DWHT Pointwise Convolution: Replaces 1×1 learned convolution by a fixed DWHT of the channel vector, with zero learnable parameters and only $O(n \log n)$ additions per spatial location (Jeong et al., 2019).
Block WHT for Arbitrary Channel Sizes: Applies 1D WHTs to blocks of channels with overlapping windows, avoiding wasteful zero padding, and is especially useful when channel counts are not powers of two (Pan et al., 2022).
Comparison to Fourier-Domain Convolution: Analogous to FFT-based acceleration, spatial convolution becomes trivial elementwise multiplication in the transform domain. For Hadamard, the kernels and activations remain real, and the transform involves no multiplications, yielding significant speed and parameter advantages (Crasmaru, 2018).

These approaches are particularly effective when:

Hardware requires low latency and energy (e.g., IoT, edge devices) (Mannam, 2022).
Model compression and runtime are prioritized over marginal accuracy losses.
Multiplication-free operations are essential, as on low-cost DSP, FPGA, or ASIC platforms (Pan et al., 2021, Jeong et al., 2019).

4. Computational Properties and Empirical Performance

Hadamard-domain convolution leverages the following computational features:

Convolution Type	Complexity per Location	Parameters	Multiplies
Standard 1×1 conv	$O(C_{in} C_{out})$	$C_{in} C_{out}$	$O(C_{in} C_{out})$
Hadamard/WHT-based 1D	$O(C \log C)$	$O(C)$ or $0$	$0$ (adds only)
2D WHT-based	$O(HW \log H + HW \log W)$	$O(2^{p+q})$	$0$ (adds only)
FFT-based conv	$O(N^2 \log N)$	$N^2$	$O(N^2 \log N)$

Speed and Memory: For typical MobileNet or ResNet blocks, time per forward pass with WHT layer is up to $24\times$ faster and uses up to $20\%$ less RAM (batch $10\times8\times8\times1024$ ), e.g., $1.886$ s for $3\times3$ conv vs.\ $0.077$ s for 2D WHT (Pan et al., 2022).
Parameter Reduction: Replacing 1/3 of 1×1 convs in MobileNet-V2 yields a $77.8\%$ reduction in trainable parameters with only $1.75$ percentage points accuracy loss (CIFAR-10) (Pan et al., 2022).
Energy Consumption: For kernel size $F \ll N$ , energy per pass for Hadamard method is lower than direct convolution when $N$ not too large, due to vastly reduced multiplies—only the elementwise product in the transform domain requires multiplications (Mannam, 2022).
Empirical Results: On MNIST, Hadamard-domain and classical convolution achieve near-identical test accuracy; on CIFAR-10/100 with multi-channel images, the Hadamard method underperforms by 2–9 points depending on architecture and layer replacement ratio (Mannam, 2022, Pan et al., 2021, Jeong et al., 2019).

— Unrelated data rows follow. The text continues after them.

/-- EXTEND. -/
def State.walkExtend (s : State) (r : WalkerRequest) (d length gen : Nat) : Option (WalkerReply × State) :=
  let z := d / zoneSectors
  if !s.genOk z gen then some s.refuseStale
  else
    match s.entryAt d with
    | none => some (.noEntry, s)
    | some e =>
      let e' := { e with length := clipToZone e.lstart (max e.length length) }
      (s.putEntry r e').map fun s => (.done, s)

/-- FLAGS. -/
def State.walkFlags (s : State) (r : WalkerRequest) (d n set clear gen : Nat) (claim : Option Nat) : Option (WalkerReply × State) :=
  let z := d / zoneSectors
  if s.zoneTotal ≤ z then some (.noEntry, s)
  else if !s.genOk z gen then some s.refuseStale
  else
    let (runs, s) := s.throughClaim claim d (clipToZone d n)
    let parts := runs.flatMap fun p => (s.pieces zoneSectors p.1 p.2).map fun e =>
      e.withFlags ((e.flagBits ||| set) &&& (15 ^^^ (clear % 16))) (s.layoutPsa e.lstart)
    (State.putEntries r parts s).map fun s => (.done, s)

/-- Increment a zone's generation; past its end the zone is OFFLINE (R259). -/
def State.bumpGen (s : State) (z : Nat) : WalkerReply × State :=
  let d := s.zdesc z
  if d.gen = 0xFFFFFFFF then (.offline, s.setZdesc z { d with state := .offline })
  else (.done, s.setZdesc z { d with gen := d.gen + 1, wcount := 0 })

/-- GEN_BUMP. -/
def State.walkGenBump (s : State) (z : Nat) : WalkerReply × State :=
  let r := s.bumpGen z
  (r.1, r.2.journalOne (.genBump z) none z)

/-- DESC. -/
def State.walkDesc (s : State) (z wp : Nat) (st : ZoneState) (used : Nat) : WalkerReply × State :=
  (.done, (s.setZdesc z { s.zdesc z with wp := wp, state := st, restitchUsed := used }).journalOne (.desc z wp st used) none z)

/-- The zone a request concerns, and its DLA range. -/
def WalkerRequest.range : WalkerRequest → Nat × Nat
  | .lookup d n => (d, n)
  | .map e _ _ => (e.lstart, e.length)
  | .extend d n _ => (d, n)
  | .flags d n _ _ _ _ => (d, n)
  | .genBump z => (z * zoneSectors, zoneSectors)
  | .desc z _ _ _ => (z * zoneSectors, zoneSectors)

/-- The part of the map that a rebuild names: a leaf by its lowest LSTART, or a zone's descriptor beyond 2^40 (R253). -/
def zonePart (z : Nat) : Nat := 2 ^ 40 + z

/-- The DLAs that the leaf with a key stands for: up to the next leaf's key, the first leaf from 0 on (R251). -/
def leafSpan (k : Nat) : List (List MapEntry) → Nat → Option (Nat × Option Nat)
  | [], _ => none
  | l :: rest, from_ => if leafKey l = k then some (from_, (rest.head?).map leafKey) else leafSpan k rest (((rest.head?).map leafKey).getD from_)

/-- A range touches a leaf, or the descriptor of a zone, under rebuild. -/
def State.underRebuild (s : State) (d n : Nat) : Bool :=
  s.stitch.rebuilding.any fun k =>
    if 2 ^ 40 ≤ k then zonePart (d / zoneSectors) == k
    else match leafSpan k s.stitch.leaves 0 with
      | some (lo, hi) => decide (lo < d + max n 1) && hi.all fun h => decide (d < h)
      | none => false

/-- A request that updates the map. -/
def WalkerRequest.updates : WalkerRequest → Bool
  | .lookup _ _ => false
  | _ => true

/-- Carry out one request; none when it needs more entries than the free leaves provide (R254). -/
def State.carryOut (s : State) (r : WalkerRequest) : Option (WalkerReply × State) :=
  match r with
  | .lookup d n => some (.segments (s.segments 8 d n), s)
  | .map e gen c => s.walkMap r e gen c
  | .extend d n gen => s.walkExtend r d n gen
  | .flags d n set clr gen c => s.walkFlags r d n set clr gen c
  | .genBump z => some (s.walkGenBump z)
  | .desc z wp st used => some (s.walkDesc z wp st used)

/-- The answer of the walker. -/
def State.answer (s : State) (a : WalkerReply) : State := s.modStitch fun x => { x with reply := a }

/-- Hold an update until a leaf is free or the journal has room. -/
def State.holdUpdate (s : State) (r : WalkerRequest) : State :=
  (s.modStitch fun x => { x with held := x.held ++ [r] }).answer .held

/-- No leaf is free: FULL (R254). -/
def State.mapFull (s : State) : State :=
  if s.on F.STM_STATUS_FULL then s else ((s.flag F.STM_STATUS_FULL).flag F.STM_EV_FULL_ENTERED).event 16 1 5 0 0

5. Variant Constructions and Practical Implementations

Several practical variants and algorithmic improvements have been developed:

Smooth-Thresholding and Denoising: Nonlinearities such as $S_\tau(x) = \tanh(x)(|x|-\tau)_+$ are applied in the transform domain, often with per-coefficient (but not per-connection) learned thresholds (Pan et al., 2021, Pan et al., 2022). These serve as efficient, channel-wise regularizers.
Multiplication-Free Depthwise Convolution: Local block operations, such as $w \oplus x = \mathrm{sign}(w x)(|w|+|x|)$ and related operators, realize depthwise convolution using only sign and addition operations (Pan et al., 2021).
Learned Permutations and Generalized Bases: One can replace the fixed Hadamard basis by learned orthogonal $\{\pm1\}$ matrices for data-dependent transforms (Mannam, 2022).
Quantum Implementation: The Hadamard transform is realizable by Hadamard gates in quantum circuits; hybrid quantum-classical schemes thereby perform some or all of the convolutional transform steps on a quantum processor (Pan et al., 2023).
Time Series Feature Extraction: Columns of Hadamard matrices are used as orthogonal, ±1-valued convolution kernels in the ROCKET feature-extraction framework, yielding state-of-the-art noise-robustness and at least 2× faster training compared to random-kernel approaches (Hao et al., 3 Nov 2025).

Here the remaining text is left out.